Relevant information to this issue:
- databases: Postgresql and Redis
- Programming language and version: Node v18
- Link to your project on Github/Gitlab: not public
- Link to your application - Qovery
I’ve migrated our Staging environment from another PaaS to Qovery, I’ve provisioned a redis instance and a database instance and 5 app services.
Every service uses the same image, and they only differ in configuration and resources.
I assigned the same resources to all of these services compared to the resources they had with our other service provider. However, the response times of my
web service are rather unbearably slow. Depending on the complexity of the request/response, the response time ranges between 15 and 35 seconds.
I certainly hope that this is just a misconfiguration of myself, but I’ve looked everywhere and can’t seem to find the issue.
Do you have any recommendations for NestJS GraphQL app (or any backend [node] application), the cluster, database and service resources?
Hi @pantajoe , thanks for your question. Happy to help you to improve the performance of your app.
Out of curiosity - do you compare your app’s performance with the same CPU and RAM allocated? Can you please share some details here?
Yes, I’m using the same allocated resources per task/pod.
I assigned .128 vCPU and 512 MB in the beginning (resources assigned with our old PaaS) and as I noticed that the app was very slow, I increased them to .256 vCPU and 1024 MB, but still no change.
Do you use a monitoring system? How do you measure performances? Can you see what happen in your application (APM?) to see where those degraded performances are coming from?
Yes, we use Appsignal as an APM. Here’s an example:
Could the database be the bottleneck here as it indicates that only resolving one particular fields takes 2 seconds (which should not be the case).

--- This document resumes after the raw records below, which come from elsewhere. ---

-- ==== Sys2Proof/Machine/Lst.lean ====
section
/-! DEFINITION. Optical ports (R42, R156, R163-R166, R193, R213, R233, R366, R367, R575, R576, R589): the link state table, link
beacons, and lane and loopback measurements. -/
namespace Sys2Proof.Machine

/-! ### Events -/

/-- The events a port's PMD, CDR and FEC report (R163): signal lost and detected, CDR lock, FEC alignment lock, SNR margin below its
threshold. -/
def phyEvent (ev : Nat) : Bool := [0, 7, 8, 9, 11].contains ev

/-- A PMD, CDR or FEC event is latched (R165). -/
def execPortLinkEvent (port event : Nat) (s : State) : Host.Outcome State Fault Refusal :=
  .next (if s.boot.stage = .held || !phyEvent event then s else s.latch port event)

/-- The timer of a port's state has run out: event 13 (R165). A timer holds one more than the ticks left. -/
def execLstTimerExpiry (port : Nat) (s : State) : Host.Outcome State Fault Refusal :=
  .next (if (s.port port).timer = 1 then (s.updPort port fun p => { p with timer := 0 }).latch port 13 else s)

/-- An external laser input below its alarm level: event 2 on every port of its FAU (R589). -/
def execElsAlarm (fau : Nat) (s : State) : Host.Outcome State Fault Refusal :=
  .next (if s.boot.stage = .held || 7 < fau then s
    else (List.range 8).foldl (fun s i => s.latch (8 * fau + i) 2) s)

/-! ### Link beacons (R156, R213) -/

/-- The director's link beacon on a port. -/
def State.sendBeacon (s : State) (d : Nat) : State :=
  s.ctlOn d 0x01 true 0 (le 1 1 ++ le 1 d ++ le 1 s.boot.straps.role ++ le 1 0 ++ le 8 s.now)

/-- The link beacons of a tick: every tick where the state's flag says so, else every 64 ticks on a link that is up. -/
def State.linkBeacons (s : State) : State :=
  (List.range 64).foldl (fun s d =>
    let v := (s.port d).vis
    if v.beacon || (v.status = 2 && s.now % 64 = 0) then s.sendBeacon d else s) s

/-! ### The link state table (R163-R166) -/

/-- A state's timer as it starts. -/
def lstTimer (l : Led) (fw st : Nat) : Nat :=
  let t := (lstState l fw st).2.2
  if t = 0 then 0 else t + 1

/-- What a port shows: a degraded port carries no data (R165, R367). -/
def State.portView (s : State) (p : Port) : LinkView :=
  let v := lstView s.vis.led s.fw.ver p.lst
  { v with data := v.data && !p.degraded }

/-- A port enters its degraded mode (R367). -/
def State.degradePort (s : State) (d : Nat) : State :=
  (s.updPort d fun p => { p with degraded := true }).setDegraded 2 true

/-- A transition to another state: its timer starts, and a failed state degrades the port (R165, R367). -/
def State.enterLst (s : State) (d st : Nat) : State :=
  let s := s.updPort d fun p => { p with lst := st, timer := lstTimer s.vis.led s.fw.ver st }
  if (lstState s.vis.led s.fw.ver st).1 = 4 then s.degradePort d else s

/-- Apply an event's cell to a port's state, with its actions (R163, R165). -/
def State.lstApply (s : State) (d ev : Nat) : State :=
  let old := (s.port d).lst
  let c := lstCell s.vis.led s.fw.ver old ev
  let s := if c.1 = old then s else s.enterLst d c.1
  let s := if bit c.2 2 then s.sendBeacon d else s
  let s := if bit c.2 3 then s.count d 19 1 else s
  let s := if bit c.2 4 then s.suspect (.port d) else s
  let s := if bit c.2 5 then s.fault 2 0x02 d else s
  if bit c.2 6 then s.raiseNext 12 else s

/-- Apply latched events in ascending order, at most four transitions; the others stay latched (R165). -/
def State.lstRun (s : State) (d : Nat) : List Nat → Nat → State
  | [], _ => s.updPort d fun p => { p with latched := [] }
  | ev :: l, 0 => s.updPort d fun p => { p with latched := ev :: l }
  | ev :: l, n + 1 => (s.lstApply d ev).lstRun d l n

/-- A degraded port whose state admits data and that nothing marks suspect leaves its degraded mode (R367). -/
def State.recoverPort (s : State) (d : Nat) : State :=
  let p := s.port d
  let v := lstView s.vis.led s.fw.ver p.lst
  if p.degraded && v.data && !v.suspect && !s.faults.suspects.contains (.port d) then
    let s := s.updPort d fun p => { p with degraded := false }
    (s.setDegraded 2 (s.ports.any (·.degraded))).fault 5 0x02 d
  else s

/-- A port's part of a work phase (R165). The bench role holds every port with event 1 latched (R144). -/
def State.lstPort (s : State) (d : Nat) : State :=
  let evs := (s.port d).latched
  let s := (s.lstRun d (if s.boot.straps.bench then insertSorted 1 evs else evs) 4).recoverPort d
  let v := s.portView (s.port d)
  let s := if v.suspect = (s.port d).stg.suspect then s else s.raiseNext 13
  s.updPort d fun p => { p with stg := v }

/-- Every port's part of a work phase, from LANE_TRAIN on (R465). -/
def State.lstAll (s : State) : State :=
  match s.boot.stage with
  | .laneTrain | .discovery | .inService => (List.range 64).foldl (fun s d => s.lstPort d) s
  | _ => s

/-- A port's boundary: what it showed in staging is visible, and its timer counts (R163, R165). -/
def Port.boundary (p : Port) : Port := { p with vis := p.stg, timer := if 1 < p.timer then p.timer - 1 else p.timer }

/-- The boundary at which an activated LST is visible (R166): states stay, timers restart with the new descriptors, and a port whose
state admits data no more stops. -/
def State.newLst (s : State) : State :=
  { s with ports := s.ports.map fun p =>
      let v := s.portView p
      { p with timer := lstTimer s.vis.led s.fw.ver p.lst, stg := v, vis := v } }

/-- A port enters state 0 when it is disabled (R163), whatever its LST's cell of event 1 says. -/
def State.disablePort (s : State) (d : Nat) : State :=
  s.updPort d fun p =>
    let v := s.portView { p with lst := 0 }
    { p with lst := 0, timer := lstTimer s.vis.led s.fw.ver 0, stg := v, vis := v }

/-- A change of a port's enable bit that became visible latches event 14 or 1 (R541), and a disabled port enters state 0 (R163); under the
bench role event 1 stays. -/
def State.enableEvents (s : State) (old : Led) : State :=
  (List.range 64).foldl (fun s d =>
    let on := portEnabled s.vis.led d
    if on = portEnabled old d || s.boot.straps.bench then s
    else if on then s.latch d 14 else (s.latch d 1).disablePort d) s

/-- A port whose link is not up discards the data packets whose paths are masked (R193, R227). -/
def State.dropMasked (s : State) : State :=
  (List.range 64).foldl (fun s d =>
    let p := s.port d
    let gone := if p.vis.status = 2 then [] else p.egress.filter (·.quire ≠ 0)
    if gone = [] then s
    else (s.updPort d fun p => { p with egress := p.egress.filter (·.quire = 0) }).count d 10 gone.length) s

/-- A tick whose uncorrectable codewords exceed the port's threshold latches event 3 (R233). -/
def State.fecEvents (s : State) : State :=
  (List.range 64).foldl (fun s d =>
    let p := s.port d
    let n := p.counters.getD 18 0
    let s := if (portDefault s s.vis.led d).fec < n - p.uncorrMark then s.latch d 3 else s
    s.updPort d fun p => { p with uncorrMark := n }) s

/-! ### diag.loop (R575) -/

/-- A loopback test runs on a port. -/
def State.looped (s : State) (d : Nat) : Bool := s.tasks.any fun t => match t.kind with | .loop e _ => e = d | _ => false

/-- diag.loop. A second test of a port in progress is BUSY_TICK (R58). -/
def hDiagLoop : Handler := fun c s =>
  let d := c.u8 0
  let n := c.u32 4
  if 63 < d || 1 < c.u8 1 || n < 64 || 1048576 < n then refuse s .badParam
  else if s.looped d then refuse s .busyTick
  else if portEnabled s.val d && !s.boot.straps.bench then refuse s .notPermitted
  else multi c (s.updPort d fun p => { p with looping := true }) (.loop d n)

def execDiagLoop (p : Pkt) (s : State) : Host.Outcome State Fault Refusal := .next (s.present 0x0E01 hDiagLoop p)

/-- A loopback test at a boundary: at its end it reports what it measured (free values). -/
def State.boundaryLoop (s : State) (t : Task) : State :=
  match t.kind with
  | .loop d left =>
    if 1 < left then s.updTask t.id fun t => { t with kind := .loop d (left - 1) }
    else
      let (b, s) := s.freeBytes 29
      (s.updPort d fun p => { p with looping := false }).endTask t .ok (b ++ le 3 0)
  | _ => s

/-! ### diag.lane (R366, R576) -/

/-- The element a diag.lane names, or none where a field is out of range. -/
def laneElement (c : Taken) (s : State) : Option Element :=
  let x := c.u32 4 % 2 ^ 20
  if c.u8 0 = 0 then (if c.u8 1 < 64 then some (.port (c.u8 1)) else none)
  else if c.u8 0 = 1 && c.u8 1 ≤ 3 && s.presentIn s.stg x && cGath x ≠ 63 then some (.uplink (x - cFun x) (c.u8 1))
  else none

/-- A measured value of 16 bits with a sign. -/
def signed16 (n : Nat) : Int := (n % 65536 : Nat) - 32768

/-- A sample of every lane and laser input, taken at once: measured values, which are free. -/
def State.freeSample (s : State) : LaneSample × State :=
  let f := fun (i : Nat) => Config.freeNat (s.freeCtr + i)
  ({ els := (List.range 8).map fun i => signed16 (f i)
     lanes := (List.range 512).map fun i =>
       { rxPower := signed16 (f (8 + 4 * i)), txMon := signed16 (f (9 + 4 * i)), snr := f (10 + 4 * i) % 256,
         ber := f (11 + 4 * i) % 256 } },
   { s with freeCtr := s.freeCtr + 2056 })

/-- The laser source of a FAU has a new reference, and its retirement is advised no more (R112, R576). -/
def newReference (l : Led) (f : Nat) (x : LaneSample) : Obj :=
  .laser ((List.range 8).map fun i => if i = f then some (x.els.getD f 0) else l.laserRef.getD i none)
    (l.advised.filter (· ≠ f))

/-- diag.lane with action 1: durable, for a director port. -/
def resetReference (c : Taken) (s : State) : State × Verdict :=
  match s.durableRefusal with
  | some st => refuse s st
  | none =>
    let (x, s) := s.freeSample
    durable c (s.stageHist (.lane s.now x) 1) [newReference s.val (c.u8 1 / 8) x] none []

/-- diag.lane (R576). -/
def hDiagLane : Handler := fun c s =>
  match laneElement c s with
  | none => refuse s .badParam
  | some e =>
    if 1 < c.u8 2 || (c.u8 2 = 1 && c.u8 0 ≠ 0) then refuse s .badParam
    else if s.faults.measuring.any (·.1 = e) then refuse s .busyTick
    else if c.u8 2 = 1 then resetReference c s
    else
      let f := { s.faults with measuring := s.faults.measuring ++ [(e, some s.nextTask, s.now)] }
      multi c { s with faults := f } (.lane e)

def execDiagLaneMeasure (p : Pkt) (s : State) : Host.Outcome State Fault Refusal := .next (s.present 0x0E02 hDiagLane p)
def execDiagLaneResetReference (p : Pkt) (s : State) : Host.Outcome State Fault Refusal :=
  .next (s.present 0x0E02 hDiagLane p)

/-- The director starts the scheduled measurement of a suspect element (R366). -/
def execScheduledDiagLane (e : Element) (s : State) : Host.Outcome State Fault Refusal :=
  if !s.faults.scheduled.contains e || s.faults.measuring.any (·.1 = e) then .next s
  else
    let f := { s.faults with scheduled := s.faults.scheduled.filter (· ≠ e), measuring := s.faults.measuring ++ [(e, none, s.now)] }
    .next { s with faults := f }

/-- A measurement passes (R366, R576). -/
def State.lanePasses (s : State) (e : Element) (lanes : List LaneEntry) (uncorrectable missing : Bool) : Bool :=
  match e with
  | .port d => !uncorrectable &&
      (List.range 8).all fun i => (portDefault s s.vis.led d).snr ≤ (lanes.getD i laneZero).snr
  | _ => !uncorrectable && !missing

/-- A failed measurement is a lasting fault of the port or endpoint (R366, R367). -/
def State.laneFailed (s : State) (e : Element) : State :=
  match e with
  | .port d => (s.fault 2 0x02 d).degradePort d
  | .uplink c _ => s.fault 2 0x0C c
  | .elec g x _ => s.fault 2 0x0C (mkCoord s.volume g x 0)

/-- The result of a measurement (R576). -/
def laneResult (e : Element) (pass : Bool) (lanes : List LaneEntry) : List Byte :=
  le 1 (b2n pass) ++ le 7 0 ++ (match e with
    | .port _ => (List.range 8).flatMap fun i => laneBytes (lanes.getD i laneZero)
    | _ => le 48 0)

/-- A measurement ends after 4,096 ticks (R366): a pass clears the suspect mark, a fail keeps it. -/
def execDiagLaneEnd (e : Element) (lanes : List LaneEntry) (uncorrectable reportsMissing : Bool) (s : State) :
    Host.Outcome State Fault Refusal :=
  match s.faults.measuring.find? (·.1 = e) with
  | none => .next s
  | some (_, task, start) =>
    if s.since start < 4096 then .next s else
    let pass := s.lanePasses e lanes uncorrectable reportsMissing
    let marked := s.faults.suspects.contains e
    let f := { s.faults with measuring := s.faults.measuring.filter (·.1 ≠ e)
                             suspects := if pass then s.faults.suspects.filter (· ≠ e) else s.faults.suspects }
    let s := { s with faults := f }
    let s := match e with
      | .port d => s.updPort d fun p => { p with lanes := (List.range 8).map fun i => lanes.getD i laneZero }
      | _ => s
    let s := if pass then (if marked then s.raiseNext 13 else s) else s.laneFailed e
    match task.bind s.task with
    | some t => .next (s.endTask t .ok (laneResult e pass lanes))
    | none => .next s

end Sys2Proof.Machine
end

I’m currently using a Postres DB (instance type db.t3.micro) with 20 GiB of storage.
I’ll upgrade it to db.t3.medium just to see if there’s a difference.
Okay, the upgrade to db.t3.medium did not do anything, and it seems to be the database:
It’s a very simple
UPDATE query that takes 10 seconds
Have you ever encountered anything like this?
Hi @pantajoe, I have a couple of questions to understand better where your performance issue could come from:
- Does your database and app run on the same AWS region? (It’s yes if you used the Qovery interface to deploy your RDS database)
- Can you confirm that you connect to your database from your app using the
*_INTERNAL environment variable? (It’s using the private network instead of the public network)
- Can you show your
knex configuration and verify that nothing could potentially lead to those performance penalties? Can you show me your complete
- Can you confirm that the
id field is indexed? What’s the size of your table
- Yes, it does. We used the Qovery interface to deploy the db.
- Yes, I aliased the
*_INTERNAL env var as
DATABASE_URL that we use.
- We use mikro-orm as our ORM that uses
knex under the hood. But as you can see from our APM, the delay is not caused by
knex itself, but
- We only have 68 users on our staging app and the
id columns is indexed with the
I’m going to destroy the database and re-create it just to verify that it’s not just a problem with this RDS instance.
Can you check the connection pool from your app to your DB instance? To see if your app re-uses the connections the right way?
Yes, there are only 6 active connections (4 of 5 apps have 1 pod and the other app has 2 pods).
Thanks again @rophilogene for your time!
Here’s a quick update:
I reduced the vCPU units and RAM to 0.512 vCPU and 768 MB RAM and the app is still reasonably fast. I configured the app to have at least 4 connections in the connection pool to the DB open.
So I would deduce that establishing a connection from a service to the Postgres DB seems somewhat expensive, i.e., it takes longer than expected. This is in line with what I discovered in the other services as well as the lifecycle job I configured. In our previous setup the database migration command (without any migrations to be run) took about 3-5 seconds. It now takes around 10-15 seconds.
Hello again! Unfortunately, this issue still persists? Did you have some time to check this out by any chance? Or do you have any idea as to what the issue might be?